**ABOUT THIS EXERCISE**
From the first line of the records through the line containing "and is noted", retype every line exactly and nothing else.

**PROVIDED DATA**
/-! ## Events -/

/-- R184, R185, R159: a raise updates its kind's entry, then attention with its one EVENT frame and its pin,
and is noted in the OPEN record of its press, or of each press bound to its scale; with a port, a node or no instance
it is noted nowhere. An EVENT frame that finds Port U OWN full is dropped and counted, and its LINK_DROP composes no
second one. -/
def Obligations.RaisingAnEvent : Prop :=
  [EventKind.linkCheck, .linkDrop, .heaterConflict, .sensorFault, .sensorSwitch, .zoneLost, .overtemp
    , .zoneDeviation, .sampleGap, .chargeReject, .tareLimit, .scaleMismatch, .scaleOverload, .chargeDiscard
    , .closeRefused, .openRefused, .emergencyOpen, .cureDone, .cureLost, .pressTimeout, .ejectStuck
    , .mouldChange, .historyMark, .historyLoss, .exportOverflow].map EventKind.number = List.finRange 25
  ∧ ∀ (s : State) (k : EventKind) (i : EventOn),
    let noted (p : PressNo) : Prop := i = .press p ∨ (∃ z, i = .zone z ∧ pressOf z = p)
      ∨ ∃ c r, i = .scale c ∧ s.boundRecipe p = some r ∧ r.scale = c.val
    let notes (t : State) : Prop :=
      t.history = { s.history with slots := t.history.slots }
      ∧ (∀ j : Fin 512, (∀ p, noted p → s.history.openRecord[p] ≠ some j) →
          t.history.slots[j] = s.history.slots[j])
      ∧ ∀ (p : PressNo) (j : Fin 512) (r : Record), noted p → s.history.openRecord[p] = some j →
          (∀ q, q ≠ p → s.history.openRecord[q] ≠ some j) → s.history.slots[j] = some r →
          t.history.slots[j] = some (if r.notes.length < 4 then
            { r with notes := r.notes ++ [{ time := s.timebase, kind := k, inst := i.code }] }
            else { r with notesDropped := min 255 (r.notesDropped + 1) })
    (s.live = false → raiseNow k i s = s)
    ∧ (s.live = true → s.warmTaking = false → s.portU.own.length < 16 ∨ s.attention = true →
      let t := raiseNow k i s
      let n := k.number
      let old := s.events[n]
      (t.events[n] = { raw := true, enable := old.enable, first := if old.raw then old.first else i.code
                       time := if old.raw then old.time else some s.timebase
                       count := min 255 (old.count + 1) })
      ∧ (∀ j : Fin 25, j ≠ n → t.events[j] = s.events[j])
      ∧ (t.attention = true ↔ old.enable = true
          ∨ ∃ j : Fin 25, s.events[j].raw = true ∧ s.events[j].enable = true)
      ∧ t.attnPin = (if s.attention && t.attention then s.attnPin else t.attention)
      ∧ t.portU = (if t.attention && !s.attention then
          { s.portU with own := s.portU.own ++ [{
              dst := s.controller, src := s.ownAddress, kind := .event, mark := .plain
              payload := timeBytes s.timebase ++ listBytes
                (fun k : Fin 25 => [BitVec.ofNat 8 k.val, BitVec.ofNat 8 t.events[k].first,
                  BitVec.ofNat 8 t.events[k].count])
                ((List.finRange 25).filter fun k => t.events[k].raw && t.events[k].enable) }] }
          else s.portU)
      ∧ (∀ p r, i = .press p ∨ (∃ z, i = .zone z ∧ pressOf z = p) → s.openRecord p = some r →
          t.openRecord p = some (if r.notes.length < 4 then
            { r with notes := r.notes ++ [{ time := s.timebase, kind := k, inst := i.code }] }
            else { r with notesDropped := min 255 (r.notesDropped + 1) }))
      ∧ notes t ∧ OnlyChanges raiseParts s t)
    ∧ (s.live = true → s.warmTaking = false → 16 ≤ s.portU.own.length → s.attention = false →
      let t := raiseNow k i s
      let raised (e : EventEntry) (code : Nat) : EventEntry :=
        { raw := true, enable := e.enable, first := if e.raw then e.first else code
          time := if e.raw then e.time else some s.timebase, count := min 255 (e.count + 1) }
      let once (j : Fin 25) := if j = k.number then raised s.events[j] i.code else s.events[j]
      let pends := ∃ j : Fin 25, (once j).raw = true ∧ (once j).enable = true
      (¬pends → (∀ j : Fin 25, t.events[j] = once j) ∧ t.attention = false ∧ t.attnPin = false
        ∧ t.portU = s.portU)
      ∧ (pends → (∀ j : Fin 25, t.events[j] = if j = 1 then raised (once j) 0 else once j)
        ∧ t.attention = true ∧ t.attnPin = true
        ∧ t.portU = { s.portU with ownDrops := min 65535 (s.portU.ownDrops + 1) })
      ∧ notes t ∧ OnlyChanges raiseParts s t)

/-- R186 to R188: CLEAR_EVENTS, SET_EVENT_ENABLE and READ_EVENTS. -/
def Obligations.EventRequests : Prop :=
  ∀ (s : State) (bytes : List Byte) (f : RxFrame), s.AttentionLaw →
    (∀ kinds, s.Asked bytes f (.clearEvents kinds) →
      (2 ^ 25 ≤ kinds.toNat →
        exec (.clearEvents bytes) s = .next (s.linkActivity.respond f .range [] .plain))
      ∧ (kinds.toNat < 2 ^ 25 → ∃ t, exec (.clearEvents bytes) s =
          .next (t.respond f .ok [if t.attention then 1#8 else 0#8] .plain)
        ∧ (∀ k : Fin 25, t.events[k] = if kinds.getLsbD k.val then
            { raw := false, enable := s.events[k].enable, first := 255, time := none, count := 0 }
            else s.events[k])
        ∧ (t.attention = true ↔ ∃ k : Fin 25, kinds.getLsbD k.val = false
            ∧ s.events[k].raw = true ∧ s.events[k].enable = true)
        ∧ t.attnPin = t.attention
        ∧ OnlyChanges [.events, .attention, .attnPin] s.linkActivity t))
    ∧ (∀ kinds, s.Asked bytes f (.setEventEnable kinds) →
      (2 ^ 25 ≤ kinds.toNat →
        exec (.setEventEnable bytes) s = .next (s.linkActivity.respond f .range [] .plain))
      ∧ (kinds.toNat < 2 ^ 25 → s.portU.own.length < 16 → ∃ t, exec (.setEventEnable bytes) s =
          .next (t.respond f .ok (((List.finRange 25).map fun k =>
            if kinds.getLsbD k.val then 1#8 else 0#8) ++ [if t.attention then 1#8 else 0#8]) .plain)
        ∧ (∀ k : Fin 25, t.events[k] = { s.events[k] with enable := kinds.getLsbD k.val })
        ∧ (t.attention = true ↔ ∃ k : Fin 25, kinds.getLsbD k.val = true ∧ s.events[k].raw = true)
        ∧ t.attnPin = t.attention
        ∧ (s.attention = true ∨ t.attention = false → t.portU = s.portU)
        ∧ (s.attention = false → t.attention = true → t.portU = { s.portU with
            own := s.portU.own ++ [{ dst := s.controller, src := s.ownAddress, kind := .event
                                     payload := t.eventPayload s.timebase, mark := .plain }] })
        ∧ OnlyChanges [.events, .attention, .attnPin, .portU] s.linkActivity t))
    ∧ (s.Asked bytes f .readEvents → exec (.readEvents bytes) s = .next
      (s.linkActivity.respond f .ok ((if s.attention then 1#8 else 0#8) ::
        (List.finRange 25).flatMap fun k =>
          let e := s.events[k]
          [if e.raw then 1#8 else 0#8, if e.enable then 1#8 else 0#8, BitVec.ofNat 8 e.first]
            ++ (match e.time with | some t => 1#8 :: natBytes 4 t.toNat | none => List.replicate 5 0#8)
            ++ [BitVec.ofNat 8 e.count]) .plain))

**SOLUTION TO THE EXERCISE**
/-! ## Events -/

/-- R184, R185, R159: a raise updates its kind's entry, then attention with its one EVENT frame and its pin,
and is noted in the OPEN record of its press, or of each press bound to its scale; with a port, a node or no instance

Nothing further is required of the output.